| What you are asked to do |
Report each line of the entries below that includes "bgeu".

| Record excerpts |
-- ==== Sys2Proof/Syntax.lean ====
section
/-! DEFINITION. The instructions the block tells apart: one constructor per row of spec/opcode_table.json, in its order
(30_encoding.md R58), the last for the default row. -/

namespace Sys2Proof

/-- A decoded instruction: a recognised mnemonic with the operands its template prints (R9 "Decoded Instruction", R40, D20), or
the unknown result, which has no operands and no trace of the word (R106, D20).

Registers are indices (R11). An immediate is the value gathered from the word BEFORE extension to the 32-bit container, at the width
R5 gives its format: I and S 12, B 13, J 21, U 32. `srli` and `srai` carry the 5-bit shift amount `word[24:20]`, which is what they
print (R47, R88, R89); `slli` carries the whole unmasked 12-bit immediate (R47, R87). The operands stand in the order in which the
template prints them (R122). Bits the dispatch ignores (R61) are no operands and are not held. -/
inductive Instr where
  -- opcode 0x33 (R63 to R73)
  | add (rd rs1 rs2 : RegIdx)
  | sub (rd rs1 rs2 : RegIdx)
  | sll (rd rs1 rs2 : RegIdx)
  | slt (rd rs1 rs2 : RegIdx)
  | sltu (rd rs1 rs2 : RegIdx)
  | xor (rd rs1 rs2 : RegIdx)
  | srl (rd rs1 rs2 : RegIdx)
  | sra (rd rs1 rs2 : RegIdx)
  | or (rd rs1 rs2 : RegIdx)
  | and (rd rs1 rs2 : RegIdx)
  -- opcode 0x03 (R74 to R79)
  | lb (rd : RegIdx) (imm : BitVec 12) (rs1 : RegIdx)
  | lh (rd : RegIdx) (imm : BitVec 12) (rs1 : RegIdx)
  | lw (rd : RegIdx) (imm : BitVec 12) (rs1 : RegIdx)
  | lbu (rd : RegIdx) (imm : BitVec 12) (rs1 : RegIdx)
  | lhu (rd : RegIdx) (imm : BitVec 12) (rs1 : RegIdx)
  -- opcode 0x13 (R80 to R89)
  | addi (rd rs1 : RegIdx) (imm : BitVec 12)
  | slti (rd rs1 : RegIdx) (imm : BitVec 12)
  | sltiu (rd rs1 : RegIdx) (imm : BitVec 12)
  | xori (rd rs1 : RegIdx) (imm : BitVec 12)
  | ori (rd rs1 : RegIdx) (imm : BitVec 12)
  | andi (rd rs1 : RegIdx) (imm : BitVec 12)
  | slli (rd rs1 : RegIdx) (imm : BitVec 12)
  | srli (rd rs1 : RegIdx) (shamt : BitVec 5)
  | srai (rd rs1 : RegIdx) (shamt : BitVec 5)
  -- opcode 0x63 (R90 to R96)
  | beq (rs1 rs2 : RegIdx) (imm : BitVec 13)
  | bne (rs1 rs2 : RegIdx) (imm : BitVec 13)
  | blt (rs1 rs2 : RegIdx) (imm : BitVec 13)
  | bge (rs1 rs2 : RegIdx) (imm : BitVec 13)
  | bltu (rs1 rs2 : RegIdx) (imm : BitVec 13)
  | bgeu (rs1 rs2 : RegIdx) (imm : BitVec 13)
  -- opcode 0x23 (R97 to R100)
  | sb (rs2 : RegIdx) (imm : BitVec 12) (rs1 : RegIdx)
  | sh (rs2 : RegIdx) (imm : BitVec 12) (rs1 : RegIdx)
  | sw (rs2 : RegIdx) (imm : BitVec 12) (rs1 : RegIdx)
  -- opcodes 0x37, 0x17, 0x6F, 0x67 (R101 to R105)
  | lui (rd : RegIdx) (imm : BitVec 32)
  | auipc (rd : RegIdx) (imm : BitVec 32)
  | jal (rd : RegIdx) (imm : BitVec 21)
  | jalr (rd : RegIdx) (imm : BitVec 12) (rs1 : RegIdx)
  -- the default row (R106)
  | unknown
deriving DecidableEq, Repr

end Sys2Proof
end

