/-- R90 to R96 with their corner cases and worked examples; the codes are those the rules write (log 15). -/
def Obligations.BranchWordsRender : Prop :=
  Template.B.code = 4 ∧
    Claims.wordDrives 0x0000707F 0x00000063 .beq 25 .B (fun w => some (BitVec.ofInt 32 (immB w)))
      (fun w => Claims.rrvText "beq" (w.extractLsb' 15 5) (w.extractLsb' 20 5) (immB w)) ∧
    Claims.wordDrives 0x0000707F 0x00001063 .bne 26 .B (fun w => some (BitVec.ofInt 32 (immB w)))
      (fun w => Claims.rrvText "bne" (w.extractLsb' 15 5) (w.extractLsb' 20 5) (immB w)) ∧
    Claims.wordDrives 0x0000707F 0x00004063 .blt 27 .B (fun w => some (BitVec.ofInt 32 (immB w)))
      (fun w => Claims.rrvText "blt" (w.extractLsb' 15 5) (w.extractLsb' 20 5) (immB w)) ∧
    Claims.wordDrives 0x0000707F 0x00005063 .bge 28 .B (fun w => some (BitVec.ofInt 32 (immB w)))
      (fun w => Claims.rrvText "bge" (w.extractLsb' 15 5) (w.extractLsb' 20 5) (immB w)) ∧
    Claims.wordDrives 0x0000707F 0x00006063 .bltu 29 .B (fun w => some (BitVec.ofInt 32 (immB w)))
      (fun w => Claims.rrvText "bltu" (w.extractLsb' 15 5) (w.extractLsb' 20 5) (immB w)) ∧
    Claims.wordDrives 0x0000707F 0x00007063 .bgeu 30 .B (fun w => some (BitVec.ofInt 32 (immB w)))
      (fun w => Claims.rrvText "bgeu" (w.extractLsb' 15 5) (w.extractLsb' 20 5) (immB w)) ∧
  (∀ w : Word, -4096 ≤ immB w ∧ immB w ≤ 4094 ∧ immB w % 2 = 0) ∧
  (∀ (s : State) (w : Word), w.extractLsb' 0 7 = 0x63 → w.extractLsb' 12 3 ∈ [2#3, 3#3] →
    Claims.readsUnknown (call w s)) ∧
  Claims.examplesRender [
      (0x0020A463, "unknown instruction"), (0x0020B463, "unknown instruction"), (0x00000063, "beq x0, x0, 0"),
      (0xFE208EE3, "beq x1, x2, -4"), (0x81FF8063, "beq x31, x31, -4096"), (0x7E000FE3, "beq x0, x0, 4094"),
      (0x002080E3, "beq x1, x2, 2048"), (0xFE208FE3, "beq x1, x2, -2"), (0x00208463, "beq x1, x2, 8"),
      (0xFE209EE3, "bne x1, x2, -4"), (0x81FF9063, "bne x31, x31, -4096"), (0x7E001FE3, "bne x0, x0, 4094"),
      (0x00209463, "bne x1, x2, 8"), (0x0020C463, "blt x1, x2, 8"), (0x00114463, "blt x2, x1, 8"),
      (0xFE20CEE3, "blt x1, x2, -4"), (0x81FFC063, "blt x31, x31, -4096"), (0x7E004FE3, "blt x0, x0, 4094"),
      (0xFE20DEE3, "bge x1, x2, -4"), (0x81FFD063, "bge x31, x31, -4096"), (0x7E005FE3, "bge x0, x0, 4094"),
      (0x0020D463, "bge x1, x2, 8"), (0xFE20EEE3, "bltu x1, x2, -4"), (0x81FFE063, "bltu x31, x31, -4096"),
      (0x7E006FE3, "bltu x0, x0, 4094"), (0x0020E463, "bltu x1, x2, 8"), (0xFE20FEE3, "bgeu x1, x2, -4"),
      (0x81FFF063, "bgeu x31, x31, -4096"), (0x7E007FE3, "bgeu x0, x0, 4094"),
      (0x0020F0E3, "bgeu x1, x2, 2048"), (0x0020F463, "bgeu x1, x2, 8")]

/-- R97 to R100 with their corner cases and worked examples; the codes are those the rules write (log 15). -/
def Obligations.StoreWordsRender : Prop :=
  Template.S.code = 5 ∧
    Claims.wordDrives 0x0000707F 0x00000023 .sb 31 .S (fun w => some (BitVec.ofInt 32 (immS w)))
      (fun w => Claims.memText "sb" (w.extractLsb' 20 5) (immS w) (w.extractLsb' 15 5)) ∧
    Claims.wordDrives 0x0000707F 0x00001023 .sh 32 .S (fun w => some (BitVec.ofInt 32 (immS w)))
      (fun w => Claims.memText "sh" (w.extractLsb' 20 5) (immS w) (w.extractLsb' 15 5)) ∧
    Claims.wordDrives 0x0000707F 0x00002023 .sw 33 .S (fun w => some (BitVec.ofInt 32 (immS w)))
      (fun w => Claims.memText "sw" (w.extractLsb' 20 5) (immS w) (w.extractLsb' 15 5)) ∧
  (∀ (s : State) (w : Word), w.extractLsb' 0 7 = 0x23 → w.extractLsb' 12 3 ∈ [3#3, 4#3, 5#3, 6#3, 7#3] →
    Claims.readsUnknown (call w s)) ∧
  Claims.examplesRender [
      (0x00A13423, "unknown instruction"), (0x00A14423, "unknown instruction"),
      (0x00A15423, "unknown instruction"), (0x00A16423, "unknown instruction"),
      (0x00A17423, "unknown instruction"), (0xFEA10E23, "sb x10, -4(x2)"), (0x81FF8023, "sb x31, -2048(x31)"),
      (0x7E000FA3, "sb x0, 2047(x0)"), (0x00A10FA3, "sb x10, 31(x2)"), (0x02A10023, "sb x10, 32(x2)"),
      (0x00000023, "sb x0, 0(x0)"), (0x00A10423, "sb x10, 8(x2)"), (0xFEA11E23, "sh x10, -4(x2)"),
      (0x00A11FA3, "sh x10, 31(x2)"), (0x81FF9023, "sh x31, -2048(x31)"), (0x7E001FA3, "sh x0, 2047(x0)"),
      (0x00A11423, "sh x10, 8(x2)"), (0xFEA12E23, "sw x10, -4(x2)"), (0x81FFA023, "sw x31, -2048(x31)"),
      (0x7E002FA3, "sw x0, 2047(x0)"), (0x02A12023, "sw x10, 32(x2)"), (0x00A12423, "sw x10, 8(x2)")]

| Output for this exercise |
  | bgeu (rs1 rs2 : RegIdx) (imm : BitVec 13)
    Claims.wordDrives 0x0000707F 0x00007063 .bgeu 30 .B (fun w => some (BitVec.ofInt 32 (immB w)))
      (fun w => Claims.rrvText "bgeu" (w.extractLsb' 15 5) (w.extractLsb' 20 5) (immB w)) ∧
      (0x7E006FE3, "bltu x0, x0, 4094"), (0x0020E463, "bltu x1, x2, 8"), (0xFE20FEE3, "bgeu x1, x2, -4"),
      (0x81FFF063, "bgeu x31, x31, -4096"), (0x7E007FE3, "bgeu x0, x0, 4094"),
      (0x0020F0E3, "bgeu x1, x2, 2048"), (0x0020F463, "bgeu x1, x2, 8")]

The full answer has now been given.